The Modern Peasant - a review

Are you struggling with your Christmas present list?  If you’re looking for an interesting, original cookbook, don’t be seduced by the plethora of celebrity-led TV cookbooks.  Try instead, to follow the trails that lead to the quiet, innovative writers who often shape how others write and cook.

Take The Modern Peasant, Adventures in City Food by Jojo Tulloh (Chatto & Windus), which was published in May 2013. This is the perfect present for dreamy, idealistic food lovers, especially if they like quirky illustrations, literary quotes and a proper bibliography.

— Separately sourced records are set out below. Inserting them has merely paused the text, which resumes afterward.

-- ==== Sys2Proof/Certificates/Slice0/Obligations.lean ====
section
/-! DEFINITION. The statements for the provers. Each docstring names the rules of spec/ it formalises. -/
open Sys2Proof Sys2Proof.Machine

/-- Host commands to a sequencer whose page is READY: ARM is taken up when the sequencer is not in progress and reads the cast
header, CLEAR takes a final state to IDLE, PAUSE stays pending outside HOLD, RESUME lets the next vector issue 4 PFCLK
edges later, SITE_RETIRE queues the owned sites it names. Nothing but that sequencer changes.
Starting and ending a burst from the host, for a sequencer in no lockstep set and no align group: START of an ARMED
sequencer makes it RUNNING with its first vector 4 PFCLK edges later, and retirements written before it are due at once (R23,
R48, R52); ABORT of a RUNNING sequencer commits the ending cause HOST_ABORT (R42, R66); in a starvation HOLD with AUTO_RESUME
and a full lead the sequencer goes on by itself (R128). -/
def Obligations.SequencerCommands : Prop :=
  (∀ (q : Fin 64) (w : Fin 4) (bits : Word32) (s : State), s.ready (pgSeq q) = true →
      ((s.seqAt q).inProgress = false → ∃ t, exec (.arm q) s = .next t ∧ t = { s with seq := t.seq } ∧
        Becomes State.seqAt q { s.seqAt q with state := .idle, arming := .header, preState := (s.seqAt q).state,
                                               cmdStat := 0x1D00, armEdge := s.now + 1 } s t) ∧
      ((s.seqAt q).state = .done ∨ (s.seqAt q).state = .aborted ∨ (s.seqAt q).state = .faulted →
        ∃ t, exec (.clear q) s = .next t ∧ t = { s with seq := t.seq } ∧
          Becomes State.seqAt q { s.seqAt q with state := .idle, endCause := .none, cmdStat := 0x1C00 } s t) ∧
      ((s.seqAt q).state = .armed ∨ (s.seqAt q).state = .running →
        ∃ t, exec (.pause q) s = .next t ∧ t = { s with seq := t.seq } ∧
          Becomes State.seqAt q { s.seqAt q with pausePend := true, cmdStat := 0x1B00 } s t) ∧
      ((s.seqAt q).state = .hold → (s.seqAt q).ending = none →
        ∃ t, exec (.resume q) s = .next t ∧ t = { s with seq := t.seq } ∧
          Becomes State.seqAt q { s.seqAt q with
            state := .running, cmdStat := 0x1A00, pauseHold := false, starveHold := false,
            issueFrom := s.now + 4, genBase := (s.now + 4) * 4096, genNext := 0 } s t) ∧
      ((s.seqAt q).engaged = true → (bits.zeroExtend 128 <<< (32 * w.val)) &&& (s.seqAt q).owned ≠ 0 →
        ∃ t, exec (.siteRetire q w bits) s = .next t ∧ t = { s with seq := t.seq } ∧
          Becomes State.seqAt q { s.seqAt q with
            retireReq := (s.seqAt q).retireReq ++ [(s.now, (bits.zeroExtend 128 <<< (32 * w.val)) &&& (s.seqAt q).owned)] } s t)) ∧
  (∀ (q : Fin 64) (s : State), s.lockstep q = [q.val] →
      (s.ready (pgSeq q) = true → (s.seqAt q).state = .armed → ∃ t, exec (.start q) s = .next t ∧ t = { s with seq := t.seq } ∧
        Becomes State.seqAt q { s.seqAt q with
          state := .running, cmdStat := 0x1E00, issueFrom := s.now + 4, genBase := (s.now + 4) * 4096, genNext := 0,
          rotation := [(s.seqAt q).cast.idleTs], rotPos := 0, markDue := true,
          retireReq := (s.seqAt q).retireReq.map (fun x => (0, x.2)) } s t) ∧
      (s.ready (pgSeq q) = true → (s.seqAt q).state = .running → (s.seqAt q).ending = none → s.groupOf q = none →
        ∃ t, exec (.abort q) s = .next t ∧ t = { s with seq := t.seq } ∧
        Becomes State.seqAt q { s.seqAt q with
          cmdStat := 0x1F00, ending := some (.hostAbort, s.now), endCond := s.now, endVaddr := (s.seqAt q).pc } s t) ∧
      ((s.seqAt q).state = .hold → (s.seqAt q).starveHold = true → (s.seqAt q).pauseHold = false →
        (s.seqAt q).pausePend = false → (s.seqAt q).ending = none → (s.reg (pgSeq q) 0x200).getLsbD 28 = true →
        (s.seqAt q).leadFull = true → ∃ t, exec (.autoResume q) s = .next t ∧ t = { s with seq := t.seq } ∧
        Becomes State.seqAt q { s.seqAt q with
          state := .running, starveHold := false, issueFrom := s.now + 4, genBase := (s.now + 4) * 4096, genNext := 0 } s t))

/-- An arm, whose header reads complete in a later cycle than its own: a refused one leaves the state it came from, with the code in
CMD_STAT and the error in the page header (R45); an accepted one starts the prefill under the cast that was read (R46); with
the lead, the head buffers and the decoded queue full, no calibration on its banks, the PE links up and a start source other
than ALIGN the sequencer enters ARMED (R118). -/
def Obligations.ArmingOfASequencer : Prop :=
  ∀ (q : Fin 64) (res : HbmStatus) (s : State),
    (∀ code info, (s.seqAt q).arming = .header → (s.seqAt q).armEdge ≤ s.now → armCheck q res s = .refused code info →
      ∃ t, exec (.castHeaderReadDone q res) s = .next t ∧ t = { s with seq := t.seq, hdr := t.hdr, align := t.align } ∧
        Becomes State.seqAt q { s.seqAt q with
          state := (s.seqAt q).preState, arming := .none, cmdStat := cmdStatus 29 code } s t ∧
        (t.hdrAt (pgSeq q)).error = true) ∧
    (∀ c, (s.seqAt q).arming = .header → (s.seqAt q).armEdge ≤ s.now → armCheck q res s = .ok c →
      c.chans.any (fun ch => s.chanInUse ch) = false →
      ∃ t, exec (.castHeaderReadDone q res) s = .next t ∧ (t.seqAt q).arming = .prefill ∧ (t.seqAt q).cast = c ∧
        (t.seqAt q).owned = siteMask (s.ownedSites q) ∧ (t.seqAt q).compat = decide (c.version = 2) ∧
        t.hbm = s.hbm ∧ t.pending = s.pending ∧ ∀ k, k ≠ q.val → t.seqAt k = s.seqAt k) ∧
    ((s.seqAt q).arming = .prefill → s.prefilled q = true → (s.seqAt q).ending = none →
      (∀ b < 16, (s.seqAt q).usesBank b = true → (s.bankAt b).calBusy = false) → s.peDown q = false → startSrc s q ≠ 7 →
      ∃ t, exec (.prefillComplete q) s = .next t ∧ t = { s with seq := t.seq } ∧
        Becomes State.seqAt q { s.seqAt q with
          state := .armed, arming := .none,
          lateStart := decide (startSrc s q = 6 ∧ tsPassed (s.stamp (startTd s q)) (startTime s q) = true) } s t)

/-- Vector data and marks of a sequencer: a completed vector fetch adds vectors behind those of the lead, at most up to LEAD (R118);
STRM_WR commits a byte count that does not fall back and fits the window (R120); a read of MARK_ID gives and removes the head
mark (R112); a jump request with a usable slot becomes pending for the segment of the first vector issued in its cycle, else
of the last one issued (R113, R114). -/
def Obligations.SequencerDataAndMarks : Prop :=
  ∀ (q : Fin 64) (s : State),
    (∀ n res, (s.seqAt q).engaged = true → (s.seqAt q).arming ≠ .prefill → (s.seqAt q).resetPend = false →
      (s.seqAt q).stalled = false → (s.seqAt q).jump = none → (s.seqAt q).vfs.lead.path.jif = none →
      let old := (s.seqAt q).vfs.lead
      let room := min n (64 * (s.seqAt q).leadCfg - old.vecs.length)
      ∃ t, exec (.fetchComplete q .vectors res n) s = .next t ∧ t = { s with seq := t.seq, merge := t.merge } ∧
        (t.seqAt q).vfs.lead.vecs = (s.grow q res room old).1.vecs ∧
        (∃ new, (t.seqAt q).vfs.lead.vecs = old.vecs ++ new ∧ new.length ≤ room) ∧ ∀ k, k ≠ q.val → t.seqAt k = s.seqAt k) ∧
    (∀ lo : Word32, s.ready (pgSeq q) = true →
      let n := lo.toNat + 2 ^ 32 * s.regN (pgSeq q) 0x224
      s.strmWrOf q ≤ n → n ≤ s.strmRelOf q + s.strmBytes q →
      ∃ t, exec (.strmWr q lo none) s = .next t ∧ t = { s with seq := t.seq } ∧
        Becomes State.seqAt q { s.seqAt q with
          strmWr := n, strmEdge := s.now + 1,
          strmOld := if (s.seqAt q).strmEdge = s.now + 1 then (s.seqAt q).strmOld else (s.seqAt q).strmWr } s t) ∧
    (∀ m l p, (s.seqAt q).marks = m :: l → ∃ t, exec (.markIdRead q p) s = .next t ∧
      t = { s with seq := t.seq, hostOut := t.hostOut } ∧ t.hostOut = BitVec.ofNat 64 (2 ^ 31 + m.id.toNat) ∧
      Becomes State.seqAt q { s.seqAt q with marks := l, markTs := m.ts } s t) ∧
    (∀ slot : Fin 4, s.ready (pgSeq q) = true → (s.seqAt q).state = .running → (s.seqAt q).jump = none →
      (s.setReg (pgSeq q) 0x238 (BitVec.ofNat 32 slot)).jumpUsable q slot = true →
      let j : JumpReq := { slot := slot, edge := s.now, decided := decide ((s.seqAt q).decEdge = s.now + 1),
                           seg := if (s.seqAt q).cycEdge = s.now + 1 then (s.seqAt q).cycSeg else (s.seqAt q).segCur }
      ∃ t, exec (.jumpReq q slot) s = .next t ∧ t = { s with seq := t.seq, regs := t.regs } ∧
        (t.seqAt q).jump.map (fun x => { x with led := false }) = some j ∧ (∀ k, k ≠ q.val → t.seqAt k = s.seqAt k) ∧
        ((s.seqAt q).decEdge ≠ s.now + 1 → t.seqAt q = { s.seqAt q with jump := some j }))

/-- A pattern instruction taken from the decoded queue begins its run, and the vectors that are due in the cycle issue (R75, R79). A
vector that the lead gives without falling below GUARD, of a legal period, counts in VEC_COUNT and moves the period generator
on by that period (R39, R125).
EMIT, RPT, LOOP, TSET, APG, SMASK and MARK go on with the next instruction behind the last vector of their run, whichever cycle
it issues in, and behind their one vector in the cycle of the command; TSET leaves its list as the rotation (R78), SMASK the
new mask state (R93). A pending PAUSE may hold the sequencer there; of the rest of the device at most the idle pins of that
HOLD change.
A fill vector repeats the last vector: it counts no vector and steps the period generator by the period of that vector's
timing set (R39, R81). -/
def Obligations.PatternRunsGoOn : Prop :=
  (∀ (q : Fin 64) (d : Decoded) (rest : List Decoded) (s : State),
      let begun := fun (c : Instr) (op : Nat) => Takes q op d rest s →
        exec c s = .next (issueSlots q vectorsPerCycle ((s.beforeVector q).startRun q d rest))
      begun (.emit q) opEmit ∧ begun (.rpt q) opRpt ∧ begun (.loop q) opLoop ∧ begun (.endl q) opEndl ∧
      begun (.call q) opCall ∧ begun (.ret q) opRet ∧ begun (.jmp q) opJmp ∧ begun (.jif q) opJif ∧
      begun (.waitRun q) opWait ∧ begun (.markRun q) opMark ∧ begun (.tset q) opTset ∧ begun (.apg q) opApg ∧
      begun (.smask q) opSmask ∧ begun (.align q) opAlign ∧ begun (.stop q) opStop ∧ begun (.matchRun q) opMatch) ∧
  (∀ (x : VecCtx) (r : Run) (pos : Nat) (need : Bool) (h : Held) (f : Vfs) (s : State), x.fill = false →
      s.askLead x.q r x.off pos need = .issue h f false → periodLegal (hdrPeriod (s.tssHeader x.ts x.q)) = true →
      let t := runVector x r pos need s
      (t.seqAt x.q).vecCount = (s.seqAt x.q).vecCount + 1 ∧ (t.seqAt x.q).ord = (s.seqAt x.q).ord + 1 ∧
      (t.seqAt x.q).runPos = (s.seqAt x.q).runPos + 1 ∧
      (t.seqAt x.q).genNext = (s.seqAt x.q).genNext + hdrPeriod (s.tssHeader x.ts x.q) ∧ t.hbm = s.hbm) ∧
  (∀ (q : Fin 64) (r : Run) (d : Decoded) (s u : State),
      let i := PatInstr.ofWord r.word
      let v := u.seqAt q
      let next := fun (w : Seq) (t : State) => t = { u with seq := t.seq, chan := t.chan } ∧ (t.seqAt q).run = none ∧
        (t.seqAt q).pc = v.pc + 1 ∧ (t.seqAt q).loops = v.loops ∧ (t.seqAt q).calls = v.calls ∧
        (t.seqAt q).rotation = w.rotation ∧ (t.seqAt q).rotPos = w.rotPos ∧ (t.seqAt q).smask = w.smask ∧
        ∀ j, j ≠ q.val → t.seqAt j = u.seqAt j
      let completes := fun (c : Instr) (op : Nat) (w : Seq) =>
        (EndsRun q op r s u → next w (slotStep q s)) ∧
        (r = d.run → TakesOne q op d s u → ∃ t, exec c s = .next t ∧ next w t)
      completes (.emit q) opEmit v ∧ completes (.rpt q) opRpt v ∧ completes (.loop q) opLoop v ∧
      completes (.markRun q) opMark v ∧ completes (.apg q) opApg v ∧
      completes (.tset q) opTset { v with rotation := i.tsetList, rotPos := 0 } ∧
      completes (.smask q) opSmask { v with smask := smaskNew i (v.owned &&& v.active) v.smask }) ∧
  (∀ (q : Fin 64) (l : LastVec) (s : State), (s.seqAt q).last = some l → s.fillDue q = true →
      let u := s.beforeVector q
      (u.seqAt q).slotOpen u.now = true → periodLegal (hdrPeriod (u.tssHeader l.ts q)) = true →
      ∃ t, exec (.fillVector q) s = .next t ∧ (t.seqAt q).vecCount = (u.seqAt q).vecCount ∧
        (t.seqAt q).ord = (u.seqAt q).ord + 1 ∧
        (t.seqAt q).genNext = (u.seqAt q).genNext + hdrPeriod (u.tssHeader l.ts q) ∧
        (t.seqAt q).last = some { l with addr := capAddr u q } ∧
        (t.seqAt q).pc = (u.seqAt q).pc ∧ t.hbm = u.hbm ∧ t.tss = u.tss ∧ t.regs = u.regs ∧ ∀ j, j ≠ q.val → t.seqAt j = u.seqAt j)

This is Jojo Tulloh’s second book.  Her first, East End Paradise, was focussed around stories and recipes from her inner city allotment.  The Modern Peasant charts Tulloh’s thoughts on how city dwellers, like her, can become more self-sufficient. She covers everything from making your own yoghurt to keeping urban bees.  There are chapters on baking, fermentation (think home-made ricotta, kimchi and ginger beer), foraging and different methods of preserving including pickling and smoking. 

Some chapters such as Planted, and Reared, illustrate the dynamic nature of London.  The former discusses the growing trend in community gardening from micro-plots to drop-off veg bags.  The latter tackles the relevance of understanding what it means to kill and butcher an animal.  Tulloh includes a description of the surreal experience of listening to a concert expressing a pig’s life, death and consumption at Café Oto in Dalston in East London, before being served a porcine feast. 

Every chapter includes recipes, which range from how to make faggots and sausages in Reared, to walnut and nestle pesto, and spring soup of Jerusalem artichokes, lentils and dandelions in Foraged.

It’s fitting that another influential book that you won’t find in many bookshops, namely, Honey from a Weed by Patience Gray (Prospect Books, 1986) was the inspiration behind this book. References to Honey from a Weed are woven into the text, and a chapter is dedicated to Gray’s recipes.

I should perhaps add that this is not a guilt-inducing book.  Quite the reverse, it is a book that advocates small steps to create a better life. It will inspire the recipient to explore new foodie horizons.